There are different ways to make hydrogen, each with its own effects on the environment and costs¹⁰. Most hydrogen now is “grey hydrogen” from natural gas, which is bad for the environment¹⁰.

“Blue hydrogen” is made with technology to capture and store carbon, making it better for the planet¹⁰. “Green hydrogen” is the cleanest option, made from renewable energy, but it’s still more expensive¹⁰.

“Pink hydrogen” is made with nuclear power, which is low-carbon, but its sustainability depends on the nuclear power and waste handling¹⁰.

Hydrogen’s versatility as an energy carrier is clear¹⁰. It can be used in fuel cells, stored for renewable energy, and made into chemicals and fuels¹⁰. Making more green hydrogen will be key to a sustainable energy future¹⁰.

Applications of Hydrogen Energy

Hydrogen has many uses that help reduce carbon emissions in different areas¹¹. Most of the hydrogen used in the U.S. goes to industries for refining oil, treating metals, making fertilizer, and processing food¹¹. Refineries use it to cut down sulfur in fuels¹¹. Biofuel makers use it to create a renewable diesel called HVO¹¹.

Hydrogen for Transportation

Hydrogen powers fuel cell electric vehicles (FCEVs), offering a clean choice over traditional cars¹¹. By March 2024, the U.S. had about 210 fuel cell electric power generators at 151 sites, with a total capacity of 384 megawatts¹¹. But in 2022, fuel cells only made less than 1% of the U.S.’s electricity¹¹. The country has around 60 hydrogen stations, all in California¹¹.
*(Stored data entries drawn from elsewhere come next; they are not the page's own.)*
-- ==== Sys2Proof/Machine/Step.lean ====
section
/-! DEFINITION. One step of the block: the command at the front of its queue, or, with none, the next thing its own
clock brings. -/

namespace Sys2Proof.Machine

/-- With no command waiting: one event that has come due, or else one microsecond passes (log 1). -/
def idleStep (s : State) : Host.Outcome State Fault Refusal :=
  match s.nextDue with
  | some c => exec c s.afterChoice
  | none => .next s.tick

/-- One step: the command at the front of the queue is executed on the state with the rest of the queue. -/
def step (s : State) : Host.Outcome State Fault Refusal :=
  match s.pending with
  | c :: rest => exec c { s with pending := rest }
  | [] => idleStep s

/-- The state with the command a word spells put at the front of the queue; no word spells one (Decode.lean). -/
def State.withFetchWord (s : State) (nbits w : Nat) : State :=
  match decodeTableWord nbits w with
  | some c => { s with pending := c :: s.pending }
  | none => s

end Sys2Proof.Machine
end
Hydrogen for Heating and Electricity Generation

Hydrogen can warm buildings and make electricity. Some U.S. power plants plan to use a mix of natural gas and hydrogen in their turbines, like the Long Ridge project in Ohio¹¹. NASA has the biggest liquid hydrogen tanks, showing hydrogen’s potential in storing energy¹¹. The Advanced Clean Energy Storage project in Utah aims to store large amounts of renewable hydrogen for long-term energy use¹¹.

Hydrogen for Industrial Processes

Hydrogen is also used in many industrial processes¹¹. It helps make ammonia and steel, among other things¹². It’s seen as a clean option for industries like steel and cement making¹².
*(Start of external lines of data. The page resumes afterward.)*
/-- RECLAIM (R15, R16, R87): in PASSIVE answered at once; in a proxy state with nothing in transmission every waiting
reply is flushed, the frame in reception cut and the line returned; with a reply in transmission the state is LEAVING,
only that reply stays, and the request executes on. WAKE_ACK (R14): in WAKING and ESCALATED back to PROXY with the
count as it stood; in PROXY OK with no change; in PASSIVE WRONG_STATE. -/
def Obligations.ReclaimAndWakeAck : Prop :=
  (∀ (s : State) (tag : Byte), HostReady s →
     (s.prc.presence = .passive → exec (.reclaim tag []) s = .next (s.answered 0x87 tag [0, 1, 0]))
     ∧ (s.prc.presence.isProxy = true → s.phyTxen = false → ∃ (pool : Vector Buffer 10) (counters : Vector Word 23),
       exec (.reclaim tag []) s = .next ({ s.cutFrame with
         prc := { s.prc with
           presence := .passive, wakeAckTimer := none, pulseEnd := none, escalations := 0, pendingResponse := .none }
         txq := { s.txq with queue := [] }
         pool := pool, counters := counters }.answered 0x87 tag [0, 0, BitVec.ofNat 8 s.prc.escalations.val])
       ∧ (∀ i : Fin 10, pool[i].bytes = s.pool[i].bytes
         ∧ pool[i].owner = if i ∈ s.txq.queue.map QueuedReply.buf then .free else s.cutFrame.pool[i].owner)
       ∧ counters[(17 : Fin 23)] = s.counters[(17 : Fin 23)] + BitVec.ofNat 32 s.txq.queue.length
       ∧ ∀ p : Fin 23, p ≠ 17 → counters[p] = s.cutFrame.counters[p])
     ∧ (s.prc.presence.isProxy = true → s.phyTxen = true → ∃ (pool : Vector Buffer 10) (counters : Vector Word 23),
       exec (.reclaim tag []) s = .next ({ s with
         prc := { s.prc with
           presence := .leaving, wakeAckTimer := none, pulseEnd := none, pendingResponse := .reclaim }
         txq := { s.txq with queue := s.txq.queue.take 1 }
         pool := pool, counters := counters }.awaiting ⟨0x07, tag, []⟩)
       ∧ (∀ i : Fin 10, pool[i].bytes = s.pool[i].bytes
         ∧ pool[i].owner = if i ∈ (s.txq.queue.drop 1).map QueuedReply.buf then .free else s.pool[i].owner)
       ∧ counters[(17 : Fin 23)] = s.counters[(17 : Fin 23)] + BitVec.ofNat 32 (s.txq.queue.drop 1).length
       ∧ ∀ p : Fin 23, p ≠ 17 → counters[p] = s.counters[p]))
  ∧ (∀ (s : State) (tag : Byte), HostReady s →
       ((s.prc.presence = .waking ∨ s.prc.presence = .escalated) →
         exec (.wakeAck tag []) s = .next ({ s with prc := { s.prc with
           presence := .proxy, wakeAckTimer := none, pulseEnd := none, escalations := 0 } }.answered 0x88 tag
             [0, BitVec.ofNat 8 s.prc.escalations.val]))
       ∧ (s.prc.presence = .proxy → exec (.wakeAck tag []) s = .next (s.answered 0x88 tag [0, 0]))
       ∧ (s.prc.presence = .passive → exec (.wakeAck tag []) s = .next (s.answered 0x88 tag [2, 0])))

/-- The wake-ack timer's expiries and the pulse. The first makes ESCALATED with count 1, a pulse and a restarted
timer, and no event flag (R11); the second raises WAKE_UNANSWERED with count 2 and stops the timer, the state and a
running pulse staying (R12); at the pulse's end ESCALATE falls and nothing else changes (R3). -/
def Obligations.WakeAckTimerEscalatesThenReports : Prop :=
  (∀ (s : State) (d : Nat), s.prc.presence = .waking → s.prc.wakeAckTimer = some d → d ≤ s.clock →
     exec .wakeAckTimerExpiry s = .next (s.hostAfter { s with prc := { s.prc with
       presence := .escalated
       escalations := 1
       pulseEnd := some (s.clock + s.settings.escalationPulseMs * 1000000)
       wakeAckTimer := some (s.clock + s.settings.wakeAckTimeoutMs * 1000000) } }))
  ∧ (∀ (s : State) (d : Nat), s.prc.presence = .escalated → s.prc.escalations = 1 →
       s.prc.wakeAckTimer = some d → d ≤ s.clock →
       exec .wakeAckTimerExpiry s = .next (s.hostAfter { s with
         prc := { s.prc with escalations := 2, wakeAckTimer := none }
         events := s.events.raise .wakeUnanswered s.time }))
  ∧ (∀ (s : State) (d : Nat), s.prc.pulseEnd = some d → d ≤ s.clock →
       ∃ t, exec .escalationPulseEnd s = .next t ∧ t = { s with prc := { s.prc with pulseEnd := none } }
         ∧ s.escalateLine = true ∧ t.escalateLine = false)

/-! ### The host link -/

/-- A request row is its frame's bytes taken one after another (R174, R175, log 7): on a link at rest, in HUNT, feeding the
bytes of the frame to the assembler gives what the row gives. -/
def Obligations.RequestRowIsItsFrameBytes : Prop :=
  ∀ (c : Instr) (m : Message) (s : State), requestOf c = some m → c.wellFormed = true → HostReady s →
    s.link.assembler = .hunt → m.bytes.foldl takeByte (.next s) = exec c s

/-- The assembler on a byte that is not discarded, in each state (R175, R176, R177): the start byte, any other byte in
HUNT, a length byte of 2..250, a byte within the frame, and the last byte of a frame whose check is good, whose
message joins the request queue. Before STARTED has been sent a byte and a request frame change nothing (R192, R193). -/
def Obligations.AssemblerTakesBytes : Prop :=
  (∀ (s : State) (b : Byte), s.link.startUp = .running →
     (s.link.assembler = .hunt → b = 0xA5 → exec (.hostLinkByte b) s = .next (s.hostAfter { s with link := { s.link with
         assembler := .length s.clock (2 ^ s.settings.linkGapExp * 1000000) } }))
     ∧ (s.link.assembler = .hunt → b ≠ 0xA5 → exec (.hostLinkByte b) s = .next (s.hostAfter s))
     ∧ (∀ last limit, s.link.assembler = .length last limit → 2 ≤ b.toNat → b.toNat ≤ 250 →
       exec (.hostLinkByte b) s = .next (s.hostAfter { s with link := { s.link with
         assembler := .gather b.toNat [] s.clock limit } }))
     ∧ (∀ len taken last limit, s.link.assembler = .gather len taken last limit → taken.length + 1 < len + 2 →
       exec (.hostLinkByte b) s = .next (s.hostAfter { s with link := { s.link with
         assembler := .gather len (taken ++ [b]) s.clock limit } }))
     ∧ ∀ len taken last limit kind tag body, s.link.assembler = .gather len taken last limit →
       len = body.length + 2 → s.link.requests.length < 4 →
       taken ++ [b] = kind :: tag :: (body ++ crc16Bytes (BitVec.ofNat 8 len :: kind :: tag :: body)) →
       exec (.hostLinkByte b) s = .next (s.hostAfter { s with link := { s.link with
         assembler := .hunt, requests := s.link.requests ++ [⟨kind, tag, body⟩] } }))
  ∧ (∀ (s : State) (b : Byte) (c : Instr) (m : Message), s.link.startUp ≠ .running → requestOf c = some m →
       exec (.hostLinkByte b) s = .next s ∧ exec c s = .next s)

/-- A length byte outside 2..250 and a frame whose check is wrong are discarded: LINK_BAD_FRAMES, LINK_FAULT, HUNT
(R175). A framing error takes no byte and changes nothing (R173); the gap limit then discards the frame with
LINK_GAP_TIMEOUTS and LINK_FAULT (R176). -/
def Obligations.AssemblerDiscardsFrames : Prop :=
  (∀ (s : State) (b : Byte), s.link.startUp = .running →
     ((∃ last limit, s.link.assembler = .length last limit ∧ (b.toNat < 2 ∨ 250 < b.toNat))
       ∨ (∃ len taken last limit, s.link.assembler = .gather len taken last limit ∧ 2 ≤ len
           ∧ taken.length = len + 1
           ∧ (taken ++ [b]).drop len ≠ crc16Bytes (BitVec.ofNat 8 len :: taken.take len))) →
     exec (.hostLinkByte b) s = .next (s.hostAfter { s with
       link := { s.link with assembler := .hunt }
       counters := s.counters.set 18 (s.counters[(18 : Fin 23)] + 1)
       events := s.events.raise .linkFault s.time }))
  ∧ ((∀ s : State, exec .framingError s = .next s)
     ∧ ∀ (s : State) (last limit : Nat), last + limit ≤ s.clock →
         (s.link.assembler = .length last limit ∨ ∃ len taken, s.link.assembler = .gather len taken last limit) →
         exec .gapTimeout s = .next (s.hostAfter { s with
           link := { s.link with assembler := .hunt }
           counters := s.counters.set 20 (s.counters[(20 : Fin 23)] + 1)
           events := s.events.raise .linkFault s.time }))

/-- A valid request frame is appended at the tail of the request queue, or dropped when the queue holds four: then
LINK_DROPPED_FRAMES rises and LINK_FAULT is raised, and it gets no response (R177). That a request row finds the
assembler in LENGTH or GATHER and drops the frame there is the model's choice (log 34). -/
def Obligations.RequestQueueAppendsOrDrops : Prop :=
  ∀ (s : State) (c : Instr) (m : Message), requestOf c = some m → s.link.startUp = .running →
    (s.link.requests.length < 4 → exec c s = .next (s.hostAfter { s with link := { s.link with
        assembler := .hunt, requests := s.link.requests ++ [m] } }))
    ∧ (4 ≤ s.link.requests.length → exec c s = .next (s.hostAfter { s with
        link := { s.link with assembler := .hunt }
        counters := s.counters.set 19 (s.counters[(19 : Fin 23)] + 1)
        events := s.events.raise .linkFault s.time }))

/-- The end of a frame on HL_TXD, whenever it is reported (R181, R183, R192, R178, log 6): a waiting response goes first;
else the pending notice of lowest flag number goes and is no longer pending; with neither the side stays free. After
STARTED bytes are taken. While a request executes, those behind it wait on; with none executing the head of the queue
begins to execute in the same event (the model's reading, log 10). An EVENTS_GET alone in the queue is the example.
A frame takes ten bit times a byte, at 1,000,000 or 115,200 baud (R173; rounded up to a nanosecond, log 9). After an
event whose work leaves a frame on HL_TXD nothing is sent; after one whose work leaves the side free, with no response
and notices pending, the one of lowest flag number goes at once (R181, R183). -/
def Obligations.FreeSideSendsAndNextExecutes : Prop :=
  (∀ (s : State) (o : Outgoing), s.link.tx = some o → s.link.startUp ≠ .clearing →
     let free : State := { s with link := { s.link with tx := none, startUp := .running } }
     let begun (u : State) (r : Message) : State :=
       runKind r.kind r.body { u with link := { u.link with executing := true } }
     (∀ m, s.link.slot = some m →
        let sent := { free with link := { free.link with slot := none } }.send m
        (s.link.executing = true ∨ s.link.requests = [] → exec .hostLinkFrameSent s = .next sent)
        ∧ ∀ r rest, s.link.executing = false → s.link.requests = r :: rest →
          exec .hostLinkFrameSent s = .next (begun sent r))
     ∧ (∀ (flag : Fin 16) (rise : Time), s.link.slot = none → s.events.notices[flag] = some rise →
         (∀ k : Fin 16, k < flag → s.events.notices[k] = none) →
         let sent := { free with events := { s.events with notices := s.events.notices.set flag none } }.send
           ⟨0x40, 0, BitVec.ofNat 8 flag.val :: bytesBE 6 rise.toNat⟩
         (s.link.executing = true ∨ s.link.requests = [] → exec .hostLinkFrameSent s = .next sent)
         ∧ ∀ r rest, s.link.executing = false → s.link.requests = r :: rest →
           exec .hostLinkFrameSent s = .next (begun sent r))
     ∧ (s.link.slot = none → (∀ k : Fin 16, s.events.notices[k] = none) →
         (s.link.executing = true ∨ s.link.requests = [] → exec .hostLinkFrameSent s = .next free)
         ∧ ∀ r rest, s.link.executing = false → s.link.requests = r :: rest →
           exec .hostLinkFrameSent s = .next (s.hostAfter (begun free r))))
  ∧ (∀ (s : State) (o : Outgoing) (m r : Message), s.link.tx = some o → s.link.startUp = .running →
       s.link.slot = some m → s.link.executing = false → s.link.requests = [r] → r.kind = 0x19 → r.body = [] →
       exec .hostLinkFrameSent s = .next ({ s with link := { s.link with
         tx := some ⟨m, s.clock + lineNs s.link.fastRate (m.body.length + 6)⟩
         requests := []
         slot := some ⟨0x99, r.tag, 0 :: (bytesBE 2 s.events.flags.toNat ++ bytesBE 2 s.events.mask.toNat
           ++ bytesBE 2 s.events.pendingSet.toNat)⟩ } }))
  ∧ (∀ n : Nat, 1000000 * lineNs true n = 10 * n * 1000000000
       ∧ 10 * n * 1000000000 ≤ 115200 * lineNs false n
       ∧ 115200 * lineNs false n < 10 * n * 1000000000 + 115200)
  ∧ (∀ (u : State) (m : Message), u.send m = { u with link := { u.link with
       tx := some ⟨m, u.clock + lineNs u.link.fastRate (m.body.length + 6)⟩ } })
  ∧ ∀ (s u : State),
      let begun (v : State) (r : Message) : State :=
        runKind r.kind r.body { v with link := { v.link with executing := true } }
      (u.link.tx.isSome = true →
        (u.link.executing = true ∨ u.link.requests = [] ∨ u.link.slot.isSome = true → s.hostAfter u = u)
        ∧ ∀ r rest, u.link.executing = false → u.link.slot = none → u.link.requests = r :: rest →
            s.hostAfter u = begun u r)
      ∧ ∀ (flag : Fin 16) (rise : Time), u.link.tx = none → u.link.startUp ≠ .clearing → u.link.slot = none →
          u.events.notices[flag] = some rise → (∀ k : Fin 16, k < flag → u.events.notices[k] = none) →
          let sent := { u with events := { u.events with notices := u.events.notices.set flag none } }.send
            ⟨0x40, 0, BitVec.ofNat 8 flag.val :: bytesBE 6 rise.toNat⟩
          (u.link.executing = true ∨ u.link.requests = [] → s.hostAfter u = sent)
          ∧ ∀ r rest, u.link.executing = false → u.link.requests = r :: rest → s.hostAfter u = begun sent r

/-- A frame of no request kind is answered UNKNOWN_KIND: kind plus 80h, or FFh, its tag, the status alone. A request
whose body length is not the one its kind and counts imply is answered BAD_LENGTH, the status alone (R180, R194).
Neither changes anything but the host link. -/
def Obligations.RequestsOfUnknownKindOrLength : Prop :=
  (∀ (s : State) (kind tag : Byte) (body : List Byte), HostReady s → isRequestKind kind = false →
     exec (.unknownKind kind tag body) s =
       .next (s.answered (if kind.toNat < 128 then kind + 0x80 else 0xFF) tag [8]))
  ∧ (∀ (s : State) (c : Instr) (m : Message), HostReady s → requestOf c = some m →
       (m.kind ∈ [0x01, 0x02, 0x06, 0x07, 0x08, 0x11, 0x15, 0x17, 0x18, 0x19, 0x1F] ∧ m.body.length ≠ 0
         ∨ m.kind ∈ [0x03, 0x05, 0x0A, 0x0B, 0x0D, 0x0F, 0x10, 0x14, 0x1D, 0x1E] ∧ m.body.length ≠ 1
         ∨ m.kind ∈ [0x16, 0x1A, 0x1B] ∧ m.body.length ≠ 2
         ∨ m.kind = 0x13 ∧ m.body.length ≠ 3
         ∨ m.kind = 0x04 ∧ m.body.length ≠ 5
         ∨ m.kind = 0x1C ∧ m.body.length ≠ 6
         ∨ m.kind = 0x12 ∧ (∀ n, m.body[2]? = some n → m.body.length ≠ 3 + n.toNat)
         ∨ m.kind = 0x0E ∧ (∀ t, m.body[5]? = some t → m.body.length ≠ 6 + 9 * t.toNat)
         ∨ m.kind = 0x09 ∧ (∀ t, m.body[6]? = some t → m.body.length ≠ 7 + 9 * t.toNat)
         ∨ m.kind = 0x0C ∧ (∀ n ops, m.body[1]? = some n → m.body[2 + n.toNat]? = some ops →
             m.body.length ≠ 3 + n.toNat + 4 * ops.toNat)) →
       exec c s = .next (s.answered (m.kind + 0x80) m.tag [9]))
Hydrogen can help cut emissions in hard-to-decarbonize sectors¹². But, we must think about how making hydrogen affects the environment¹². Billions of dollars are being invested in hydrogen tech, making green and blue hydrogen key for a sustainable future¹²¹³.
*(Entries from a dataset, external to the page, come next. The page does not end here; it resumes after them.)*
theorem runAlarmSet_sets (named : n.toNat = k.val) (nonzero : ofBytesBE [i3, i2, i1, i0] ≠ 0) (low : p.toNat ≤ 1) :
    runAlarmSet [n, i3, i2, i1, i0, p] s =
      { s with alarms := (s.alarms.set k ⟨.running (ofBytesBE [i3, i2, i1, i0]), i3 ++ i2 ++ i1 ++ i0, p == 1, s.time,
        s.time + 1000, 0⟩) }.respond .ok [n, s.alarms[k].state.code] := by
  have small := ofBytesBE_four_lt i3 i2 i1 i0
  have word : (BitVec.ofNat 32 (ofBytesBE [i3, i2, i1, i0])).toNat = ofBytesBE [i3, i2, i1, i0] := by
    rw [BitVec.toNat_ofNat, Nat.mod_eq_of_lt small]
  have notZero : BitVec.ofNat 32 (ofBytesBE [i3, i2, i1, i0]) ≠ 0 := by
    intro zero
    rw [zero] at word
    exact nonzero word.symm
  simp only [runAlarmSet, named, alarmNumber_val, yesNo_of_low low, notZero, if_false, Alarm.started, word]
  rw [append_four_bytes]
  rfl

theorem runAlarmSet_refused (bad : 3 < n.toNat ∨ ofBytesBE [i3, i2, i1, i0] = 0 ∨ 1 < p.toNat) :
    runAlarmSet [n, i3, i2, i1, i0, p] s = s.respond .badArgument [] := by
  unfold runAlarmSet
  dsimp only
  split
  · rename_i k periodic number yes
    obtain large | zero | large := bad
    · cases (alarmNumber_of_large large).symm.trans number
    · rw [zero]
      exact if_pos rfl
    · cases (yesNo_eq_none large).symm.trans yes
  · rfl

theorem runAlarmStop_stops (named : n.toNat = k.val) : runAlarmStop [n] s =
    { s with alarms := s.alarms.set k { s.alarms[k] with state := .idle } }.respond .ok
      ([n, s.alarms[k].state.code] ++ match s.alarms[k].state with
        | .running r => 1 :: bytesBE 4 r
        | _ => 0 :: bytesBE 4 0) := by
  simp only [runAlarmStop, named, alarmNumber_val]
  cases s.alarms[k].state <;> rfl

theorem runAlarmStop_of_large (large : 3 < n.toNat) : runAlarmStop [n] s = s.respond .badArgument [] := by
  simp only [runAlarmStop, alarmNumber_of_large large]

theorem runAlarmGet_gets (named : n.toNat = k.val) : runAlarmGet [n] s =
    s.respond .ok ([n, s.alarms[k].state.code] ++ bytesBE 4 s.alarms[k].initial.toNat
      ++ [if s.alarms[k].periodic then 1 else 0]
      ++ (match s.alarms[k].state with
        | .running r => 1 :: bytesBE 4 (max 1 r)
        | .spent => [1, 0xFF, 0xFF, 0xFF, 0xFF]
        | .idle => 0 :: bytesBE 4 0)
      ++ bytesBE 2 s.alarms[k].expiries) := by
  simp only [runAlarmGet, named, alarmNumber_val]
  cases s.alarms[k].state <;> rfl

theorem runAlarmGet_of_large (large : 3 < n.toNat) : runAlarmGet [n] s = s.respond .badArgument [] := by
  simp only [runAlarmGet, alarmNumber_of_large large]

/-- The expiry of a timer whose remaining has reached 0 (R166). -/
theorem State.alarmExpires_due (due : s.alarms[k].state = .running 0) : s.alarmExpires k = ({ s with
    alarms := s.alarms.set k { s.alarms[k] with
      state := if s.alarms[k].periodic then .running s.alarms[k].initial.toNat else .spent
      expiries := stopAt 65535 s.alarms[k].expiries }
    events := s.events.raise (.alarm k) s.time } : State).takeCause
      ⟨.alarm, some (BitVec.ofNat 16 k.val), false, none⟩ := by
  have dueNow : s.alarmDue k = true := by
    unfold State.alarmDue
    rw [due]
    rfl
  rw [State.alarmExpires, if_pos dueNow]
  rfl

end

/-- Settles O43, by the timer its number names, and at an expiry by the remaining. -/
theorem alarmRequestsAndExpiry : Obligations.AlarmRequestsAndExpiry := by
  refine ⟨fun s tag n ready => ⟨fun k i3 i2 i1 i0 p named nonzero low => ?set, fun i3 i2 i1 i0 p bad => ?refused,
    fun k named => ⟨?stop, ?get⟩, fun large => ⟨?stopLarge, ?getLarge⟩⟩, fun s n due => ?expiry⟩
  case set =>
    exact congrArg _ (takeRequest_answers_keeping (m := ⟨0x1C, tag, [n, i3, i2, i1, i0, p]⟩) (st := .ok) ready
      (runAlarmSet_sets (s := s.awaiting ⟨0x1C, tag, [n, i3, i2, i1, i0, p]⟩) named nonzero low) rfl rfl)
  case refused =>
    exact congrArg _ (takeRequest_answers_unchanged (m := ⟨0x1C, tag, [n, i3, i2, i1, i0, p]⟩) ready
      (runAlarmSet_refused (s := s.awaiting ⟨0x1C, tag, [n, i3, i2, i1, i0, p]⟩) bad))
  case stop =>
    exact congrArg _ (takeRequest_answers_keeping (m := ⟨0x1D, tag, [n]⟩) (st := .ok) ready
      (runAlarmStop_stops (s := s.awaiting ⟨0x1D, tag, [n]⟩) named) rfl rfl)
  case get =>
    exact congrArg _ (takeRequest_answers_unchanged (m := ⟨0x1E, tag, [n]⟩) ready
      (runAlarmGet_gets (s := s.awaiting ⟨0x1E, tag, [n]⟩) named))
  case stopLarge =>
    exact congrArg _ (takeRequest_answers_unchanged (m := ⟨0x1D, tag, [n]⟩) ready
      (runAlarmStop_of_large (s := s.awaiting ⟨0x1D, tag, [n]⟩) large))
  case getLarge =>
    exact congrArg _ (takeRequest_answers_unchanged (m := ⟨0x1E, tag, [n]⟩) ready
      (runAlarmGet_of_large (s := s.awaiting ⟨0x1E, tag, [n]⟩) large))
  case expiry => exact hostAfter_congr (State.alarmExpires_due due)

end Sys2Proof.Machine
end

/-! The cut of a frame and the switches of the line as equations (R2, R6, R7, R16, R28), and HANDOVER with its wait (R5);
O11, O12 and O13. -/

section
namespace Sys2Proof.Machine

section
variable {s : State}

/-! ### The cut -/

theorem State.cutFrame_storing {b : Fin 10} {f : RxFrame} (storing : s.rxp = .storing b f) : s.cutFrame = { s with
    rxp := .ignoring
    pool := s.pool.set b { s.pool[b] with owner := .free }
    counters := s.counters.set 7 (s.counters[(7 : Fin 23)] + 1) } := by
  unfold State.cutFrame
  rw [storing]
  rfl

theorem State.cutFrame_unstored {f : RxFrame} (unstored : s.rxp = .streaming f ∨ s.rxp = .discarding f) :
    s.cutFrame = { s with rxp := .ignoring, counters := s.counters.set 7 (s.counters[(7 : Fin 23)] + 1) } := by
  unfold State.cutFrame
  obtain streaming | discarding := unstored
  · rw [streaming]
    rfl
  · rw [discarding]
    rfl

theorem State.cutFrame_none (noFrame : s.rxp.inReception = false) : s.cutFrame = s := by
  unfold State.cutFrame
  cases rxp : s.rxp
  case idle => rfl
  case ignoring => rfl
  all_goals simp [rxp, Rxp.inReception] at noFrame

/-! ### The switch to the part -/

/-- The gap from now, by the link (R84). -/
theorem State.gapFromNow_eq (s : State) : s.gapFromNow = match s.lmon.link with
    | .up c => .gap (s.clock + 12 * c.byteNs)
    | _ => .idle := by
  unfold State.gapFromNow
  cases s.lmon.link <;> rfl

/-- PRC and the transmitter as the switch to the part leaves them, before its response (R2, R6, R7, R84). -/
def State.switched (s : State) : State :=
  { s with
    prc := { s.prc with
      presence := .proxy, handoverDeadline := none, wakeAckTimer := none, escalations := 0, pendingResponse := .none }
    txq := { s.txq with transmitter :=
      match s.lmon.link with
      | .up c => .gap (s.clock + 12 * c.byteNs)
      | _ => .idle } }

/-- The switch to the part cuts the frame in reception and then answers HANDOVER (R6, R7). -/
theorem State.switchToPart_eq (s : State) (forced : Bool) :
    s.switchToPart forced = s.cutFrame.switched.respond .ok [flagByte forced] := by
  unfold State.switched
  rw [← State.gapFromNow_eq]
  rfl

/-- A response to the request at the head of the queue (R178). -/
theorem State.respond_of_requests {r : Message} {rest : List Message} (requests : s.link.requests = r :: rest)
    (st : Status) (fields : List Byte) : s.respond st fields = { s with link := { s.link with
      requests := rest, executing := false, slot := some ⟨responseKind r.kind, r.tag, st.code :: fields⟩ } } := by
  unfold State.respond
  rw [requests]

/-- The test of ENTERING's wait switches with HOST_TX_ACTIVE low and no frame in reception (R6). -/
theorem State.testWait_switches (entering : s.prc.presence = .entering) (low : s.pins.hostTxActive = false)
    (noFrame : s.rxp.inReception = false) : s.testWait = s.switched.respond .ok [0] := by
  have test : (s.prc.presence == .entering && !s.pins.hostTxActive && !s.rxp.inReception) = true := by
    simp [entering, low, noFrame]
  rw [State.testWait, if_pos test, State.switchToPart_eq, State.cutFrame_none noFrame]
  rfl

/-- Else the wait goes on (R6, R8). -/
theorem State.testWait_waits
    (waits : s.prc.presence ≠ .entering ∨ s.pins.hostTxActive = true ∨ s.rxp.inReception = true) : s.testWait = s := by
  have test : (s.prc.presence == .entering && !s.pins.hostTxActive && !s.rxp.inReception) = false := by
    obtain other | high | frame := waits
    · simp [other]
    · simp [high]
    · simp [frame]
  rw [State.testWait, test, if_neg Bool.false_ne_true]

end

/-- Settles O13, by what RXP holds and by the three conditions of the wait. -/
theorem cutAndWaitTest : Obligations.CutAndWaitTest := by
  intro s
  refine ⟨fun b f => State.cutFrame_storing, fun f => State.cutFrame_unstored, fun noFrame => ?none,
    fun r rest entering low noFrame requests => ?switches, State.testWait_waits, fun frame => ?cut, fun noFrame => ?same⟩
  case none =>
    refine State.cutFrame_none ?_
    obtain idle | ignoring := noFrame
    · rw [idle]
      rfl
    · rw [ignoring]
      rfl
  case switches =>
    rw [State.testWait_switches entering low noFrame, State.respond_of_requests (s := s.switched) requests]
    rfl
  case cut => rw [State.cutAndReport, if_pos frame]
  case same => rw [State.cutAndReport, noFrame, if_neg Bool.false_ne_true]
“Hydrogen has the potential to play a significant role in decarbonizing sectors where reducing emissions is particularly challenging.”

Environmental Benefits of Hydrogen

Using hydrogen as an energy source has big environmental benefits. When burned, it only makes water, with no carbon dioxide emissions¹⁴. This makes hydrogen a clean fuel that can cut down on air pollution and greenhouse gas emissions compared to fossil fuels¹⁴. Plus, making hydrogen from renewable sources like water makes it even better for the planet, making it a key part of a sustainable energy future¹⁵.

Hydrogen can greatly help clean up the transportation sector, which uses a lot of energy and emits a lot of pollution¹⁴. Right now, transportation is responsible for about one-third of U.S. carbon dioxide emissions¹⁴. Using hydrogen-powered vehicles could cut those emissions way down¹⁴. Plus, these vehicles could go over 300 miles on a single fill-up¹⁴, making them a good alternative to traditional cars.

Hydrogen’s benefits aren’t just for cars. It can also be used in industrial processes like making ammonia and steel, where cutting emissions is hard¹⁵. Making “green” hydrogen from water with renewable energy can make producing hydrogen much cleaner than the usual way, which releases a lot of CO2¹⁵.

As we move towards a sustainable future, hydrogen’s benefits make it a strong choice for cutting down on greenhouse gases and tackling climate change¹⁶.

“Replacing all grey hydrogen production with green hydrogen would require 3,000 TWh/year from new renewables, equivalent to the current energy demand of Europe.”¹⁶

Challenges of Adopting Hydrogen Energy

Hydrogen is seen as a clean energy source, but it faces big hurdles for wider use. The main issues are high production costs, needing more renewable energy for making hydrogen, and changing infrastructure for transport and storage¹⁷.

Production Costs and Renewable Energy

Producing green hydrogen costs about $3 to $6 per kilogram. Technology improvements could make it cheaper¹⁷. But, only about 5% of hydrogen is made from renewable energy, with most coming from fossil fuels¹⁸. Switching to renewable energy for making hydrogen is key for the environment, but it will take a lot of investment and changes to infrastructure¹⁹.

Infrastructure Challenges

Hydrogen is the most energy-rich fuel, so we need good storage and transport methods¹⁷. There are different ways to store hydrogen, like compressed gas, liquid, and solid-state storage for better safety¹⁷. Transporting it requires special equipment and tanks because it’s so light¹⁷. Fixing these infrastructure issues is key for hydrogen to become a main energy source.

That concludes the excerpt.